LA HIDRA DE LAS SIETE CABEZAS




           
          Se equivocan quienes piensan que el problema de Euskadi quedó resuelto con la tregua definitiva de ETA, hecha por pura conveniencia y por exigencia de los que consideraban que había que cambiar de estrategia y seguir los pasos de los que, como Carod Rovira, habían conseguido más sin pegar un tiro que ellos asesinando a diestro y siniestro. Una táctica que inmediatamente se vio coronada por el éxito, con esa toma masiva de ayuntamientos y diputaciones.
            Se acababa así la época de escasez en que había que recurrir a la extorsión colectiva. La financiación estaba asegurada. Se imponía la prudencia. Pero esa misma prudencia es la que movió a los que realmente mueven el aparato terrorista a mantenerlo en un stand by provisional por si acaso las moscas, que todo podría ser. De ahí su sordera ante las conminaciones, por parte del Estado, de entregar las armas de una vez por todas y alcanzar una paz duradera, que no el olvido.
            Por fortuna, las fuerzas de seguridad, tanto las españolas como las galas, están ahí, y tampoco olvidan las mordeduras de la víbora en sus propias carnes. De tal modo que, cuando parecía que ya nada se iba a mover, nos despertamos con la noticia de otro nuevo descabezamiento de ETA. Un grupo residual, pero de cuidado. Una amenaza latente, presta siempre como Johny a “coger su fusil”, y, mientras tanto, a vegetar en un espléndido caserío de la localidad de Saint-Étienne-de-Baïgorry, en el Departamento francés de los Pirineos Atlánticos.
            David Pla Martín e Iratxe Sorzábal, responsables del aparato político de la banda, y Ramón Sagarzazu Gaztelumendi, Ramontxo, exdirigente de su estructura internacional, andaban preparando, en efecto, el pasado martes 22 de septiembre su comida, una espléndida tortilla de patatas de no sé cuántos huevos, mientras tomaban su aperitivo: unos suculentos tacos de salchichón regados con un vino tinto de la Rioja, supongo, cuando se vieron sorprendidos por un grupo de guardias civiles y gendarmes que llevaban siguiendo su rastro bastante tiempo. Imagino que el salchichón se les atragantó y la tortilla, qué pena, se quedó a medio en espera de una mejor ocasión. Fue cruel, qué duda cabe –podrían haber esperado a que concluyeran su festín, tan español. Incluso a los condenados a muerte se les permite un último deseo y una cena de lujo–, pero ya se sabe aquello de que cuando la presa está en la red…

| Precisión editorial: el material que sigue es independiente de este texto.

/-- R48, R60, R100, R142: a frame has been dropped at ring `r`: that drop counter advances, RING cause DROP is latched, and
with HOLD_EXPIRED that cause too. -/
def State.dropped (s : State) (r : RingId) (reason : DropReason) : State :=
  let counted := { s with rings := s.rings.set r { s.rings[r] with drops :=
    match reason, s.rings[r].drops with
    | .inactive, d => { d with inactive := satInc d.inactive }
    | .starved, d => { d with starved := satInc d.starved }
    | .oversize, d => { d with oversize := satInc d.oversize }
    | .holdExpired, d => { d with holdExpired := satInc d.holdExpired }
    | .badDiscarded, d => { d with badDiscarded := satInc d.badDiscarded } } }
  counted.reported (ringSource r) (if reason = .holdExpired then 0x0C else 0x04)

/-- What link loss leaves, apart from the frame in progress and the offer (R126, R161, R190). -/
def lostLink (s : State) : State :=
  { s with
    rx := { s.rx with link := .down, lockCount := 0, frame := none,
                      counters := { s.rx.counters with loss := satInc s.rx.counters.loss } }
    ledger :=
      { blocks := ⟨s.ledger.blocks.occupied, 0, 0,
          s.ledger.blocks.ungranted + s.ledger.blocks.granted + s.ledger.blocks.awaiting⟩
        slots := ⟨s.ledger.slots.occupied, 0, 0,
          s.ledger.slots.ungranted + s.ledger.slots.granted + s.ledger.slots.awaiting⟩
        timer := none }
    tx := { lane := none, credit := none, creditWaited := false, replyWaited := false,
            replies := match s.tx.lane with
              | some (.reply q) => q :: s.tx.replies
              | _ => s.tx.replies }
    notices := { s.notices with
      sources := s.notices.sources.set 0
        { s.notices.sources[0] with causes := s.notices.sources[0].causes ||| 0x10 }
      offered := none, resendDue := false, retry := none } }

/-- What a frame refused for lack of credit leaves, apart from the offer (R112, R116). -/
def overrunBy (s : State) : State :=
  { s with
    rx := { s.rx with frame := some .discard,
                      counters := { s.rx.counters with overrun := satInc s.rx.counters.overrun } }
    notices := { s.notices with
      sources := s.notices.sources.set 0
        { s.notices.sources[0] with causes := s.notices.sources[0].causes ||| 0x08 } } }

/-- R114: the end outcome, from the declared word count and the body's bytes. -/
def outcomeIs (count : Nat) (whole : List Byte) (o : EndOutcome) : Prop :=
  (whole.length < 4 * count + 4 ∧ o = .short) ∨ (4 * count + 4 < whole.length ∧ o = .long) ∨
    (whole.length = 4 * count + 4 ∧
      (whole.drop (4 * count) = wordBytes (crc32 (whole.take (4 * count))) ∧ o = .good ∨
        whole.drop (4 * count) ≠ wordBytes (crc32 (whole.take (4 * count))) ∧ o = .crcBad))

/-- R92 steps 1-4: the header of `x` is taken, the frame is no duplicate and its action is DELIVER; `f` is what is fixed for
it, and `counted` the state once the head has been tracked and the classification counted. -/
def DeliverTaken (s : State) (x : FrameItem) (f : Taken) (counted : State) : Prop :=
  findHead s.heads[x.header.head] x.header.seq ≠ .duplicate ∧
    f = { header := x.header, arrival := x.arrival,
          first := findHead s.heads[x.header.head] x.header.seq == .first
          missed := (findHead s.heads[x.header.head] x.header.seq).missed
          result := s.steering.classify x.header.head x.header.kind } ∧
    f.result.action = .deliver ∧
    counted = (s.trackHead x.header.head x.header.seq).countClass
      (s.steering.active.winner x.header.head x.header.kind)

/-- R137, R138: a store failure has been reported: its cause is latched, and the first-error record holds it unless it held
an earlier one. -/
def State.failed (s : State) (c : StoreCause) (t : Txn) (response : Response) : State :=
  let reported := s.reported 2 (match c with
    | .writeError => 0x01
    | .readError => 0x02
    | .descBad => 0x04)
  { reported with port := { s.port with
      firstError := some (s.port.firstError.getD ⟨t.kind, t.ring, t.index, t.addr, response⟩) } }

/-- R58: the ring record on entry into FAULTED. -/
def RingRecord.afterFault (g : RingRecord) : RingRecord :=
  { g with
    state := .faulted, region := none, fill := 0, recordCount := 0, badCount := 0, flushPending := false
    holdLapsed := false, faultPending := false, stopPending := false, linger := .stopped, poll := none
    hold := none, closeReason := none, record := none }

/-- R44, R45: the descriptor read belongs to ring `r` and is the only one of it before the given place. -/
def firstReadOf (r : RingId) (k : TxnKind) (pre : List Txn) (t : Txn) : Prop :=
  t.kind = k ∧ t.ring = r ∧ ∀ u ∈ pre, ¬ (u.kind = k ∧ u.ring = r)

/-- R43, R45: the read of the 16 bytes of descriptor[next]. -/
def readOf (r : RingId) (g : RingRecord) : Txn :=
  ⟨.descRead, r, g.nextIndex, g.config.base + BitVec.ofNat 48 (16 * g.nextIndex), 16, []⟩

/-- R52, R201: the write of the 8 bytes of the second half of descriptor[next]: bytes used, record count, and the byte with
the close reason (1-4), the bad-records-present flag and owner HOST. -/
def writebackOf (r : RingId) (g : RingRecord) (reason : CloseReason) : Txn :=
  ⟨.writeback, r, g.nextIndex, g.config.base + BitVec.ofNat 48 (16 * g.nextIndex) + 8, 8,
    leBytes 4 g.fill ++ leBytes 3 g.recordCount.toNat ++
      [BitVec.ofNat 8 (0x50 + (if g.badCount = 0 then 0 else 8) +
        match reason with
        | .full => 1
        | .linger => 2
        | .flushed => 3
        | .stopped => 4)]⟩

/-- R132: a descriptor request made while nothing waits beside a free place: it is issued when a place is free, and waits
otherwise. -/
def StorePort.taken (p : StorePort) (t : Txn) : StorePort :=
  if p.outstanding.length < 16 then { p with outstanding := p.outstanding ++ [t] }
  else { p with descWaiting := p.descWaiting.set t.ring (some t) }

/-- R51, R52: an OPEN ring with no data write outstanding has begun a close: the writeback is requested. -/
def State.closing (s : State) (r : RingId) (reason : CloseReason) : State :=
  { s.modRing r fun g =>
      { g with state := .closing, closeReason := some reason, linger := .stopped, flushPending := false } with
    port := s.port.taken (writebackOf r (s.ring r) reason) }

/-- R51, R52, R79: where a record has just finished on ring `r`, the close it owes begins: STOPPED before FLUSHED before
LINGER. Its writeback is requested at once when no data write of the ring is outstanding. -/
def State.owedClosed (s : State) (r : RingId) : State :=
  let g := s.ring r
  if g.stopPending = true ∨ g.flushPending = true ∨ g.linger = .expired then
    let reason : CloseReason := if g.stopPending then .stopped else if g.flushPending then .flushed else .linger
    if ∃ t ∈ s.port.outstanding, t.kind = .dataWrite ∧ t.ring = r then
      s.modRing r fun g => { g with state := .closing, closeReason := some reason, linger := .stopped, flushPending := false }
    else s.closing r reason
  else s

/-! ### The frame at the head of the intake -/

/-- R88: the frame `x` has left the head of the intake with its whole cost, and the dispatcher is in IDLE. -/
def State.departed (s : State) (x : FrameItem) (rest : List IntakeItem) : State :=
  State.released { s with intake := { s.intake with items := rest }, disp := .idle } x.cost

/-- R104: the frame at the head of the intake goes to SKIP with this classification while it is still arriving, and has
left at once when its end has come. -/
def State.skipped (s : State) (result : Option Classification) : State :=
  match s.intake.items with
  | .frame x :: rest => if x.outcome = none then s.setDisp (.skip result) else s.departed x rest
  | _ => s.setDisp (.skip result)

/-- The frame at the head of the intake, where one waits for ring `r`, is still arriving or has its cost in `occupied`. -/
def waiterStands (s : State) (r : RingId) : Prop :=
  s.waitingFor r = none ∨
    ∃ x rest, s.intake.items = IntakeItem.frame x :: rest ∧ (x.outcome = none ∨ x.cost ≤ s.ledger.blocks.occupied)

/-- R55, R58, R100, R101: a frame that waits for ring `r` has been dropped INACTIVE. -/
def State.waitingDropped (s : State) (r : RingId) : State :=
  match s.waitingFor r with
  | none => s
  | some f => (s.dropped r .inactive).skipped (some f.result)

/-! ### Records written and finished -/

/-- R70, R73, R74: the end outcomes with which a record is published, by the ring's bad-record policy. -/
def publishes (bad : BadPolicy) (o : EndOutcome) : Prop := o = .good ∨ (bad = .keep ∧ (o = .crcBad ∨ o = .long))

/-- R72, R74: the stamp status that goes with such an outcome. -/
def statusOf : EndOutcome → StampStatus
  | .crcBad => .crcBad
  | .long => .lengthBad
  | _ => .good

/-- R69: of the payload words `ws`, gathered from address `a` behind the bytes `gather`, the data writes that they complete,
each with its address, and the bytes left over. A write is complete at 256 bytes, where the next byte's address is a multiple
of 4096, and at the last of the `left` declared words that are still to be gathered. -/
def cutWrites (a : Addr) (gather : List Byte) (left : Nat) : List Word → List (Addr × List Byte) × List Byte
  | [] => ([], gather)
  | w :: ws =>
    let bytes := gather ++ wordBytes w
    if bytes.length = 256 ∨ (a.toNat + bytes.length) % 4096 = 0 ∨ left = 1 then
      let more := cutWrites (a + BitVec.ofNat 48 bytes.length) [] (left - 1) ws
      ((a, bytes) :: more.1, more.2)
    else cutWrites a bytes (left - 1) ws

/-- R69, R102, R128, R132: the dispatcher in WRITE, with the first `taken` words of the frame taken, the bytes `gather`
gathered and no write waiting, has gone on with the words `ws` behind them. Completed writes are issued while places of the
outstanding list are free; the first for which none is free waits, and no word behind it is taken. -/
def State.gathered (s : State) (f : Taken) (rec : Record) (taken : Nat) (gather : List Byte) (ws : List Word) : State :=
  let r := f.result.ring
  let g := s.ring r
  let first := rec.start + BitVec.ofNat 48 (if g.config.stamp then 16 else 0) + BitVec.ofNat 48 rec.requested
  let cut := cutWrites first gather (f.header.count - taken) ws
  let places := 16 - s.port.outstanding.length
  let asked := ((cut.1.take (places + 1)).map fun w => w.2.length).sum
  let write : Addr × List Byte → Txn := fun w => ⟨.dataWrite, r, g.nextIndex, w.1, w.2.length, w.2⟩
  { s.modRing r fun g => { g with record := some { rec with requested := rec.requested + asked } } with
    disp := if cut.1.length ≤ places then .write f (taken + ws.length) cut.2
      else .write f (taken + (asked - gather.length) / 4) []
    port := { s.port with
      outstanding := s.port.outstanding ++ (cut.1.take places).map write
      dataWaiting := cut.1[places]?.map write } }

            La Operación Pardines, en recuerdo de la primera víctima de Instituto Armado que perdió la vida a manos etarras en 1968, fue lo que se dice un éxito. Una vez más –¿y ya van cuántas?–, ETA quedaba descabezada, y por Madrid no se tardó en echar las campanas al vuelo, hasta el punto de que el ministro del Interior, Jorge Fernández Díez, se apresuró a comparar el golpe policial con la firma del “acta de defunción” de la banda y otras lindezas que esperemos que esta vez sí resulten ciertas. Porque la cuestión, la cruda verdad, es que en la cuestión etarra, al igual que ocurriera en mucha mayor escala, ciertamente, con la Alemania nazi al final de la Segunda Guerra Mundial, son muchas decenas los crímenes que han quedado impunes, y no hay peor castigo para la familia de un asesinado que no poderle poner cara al asesino de su ser querido.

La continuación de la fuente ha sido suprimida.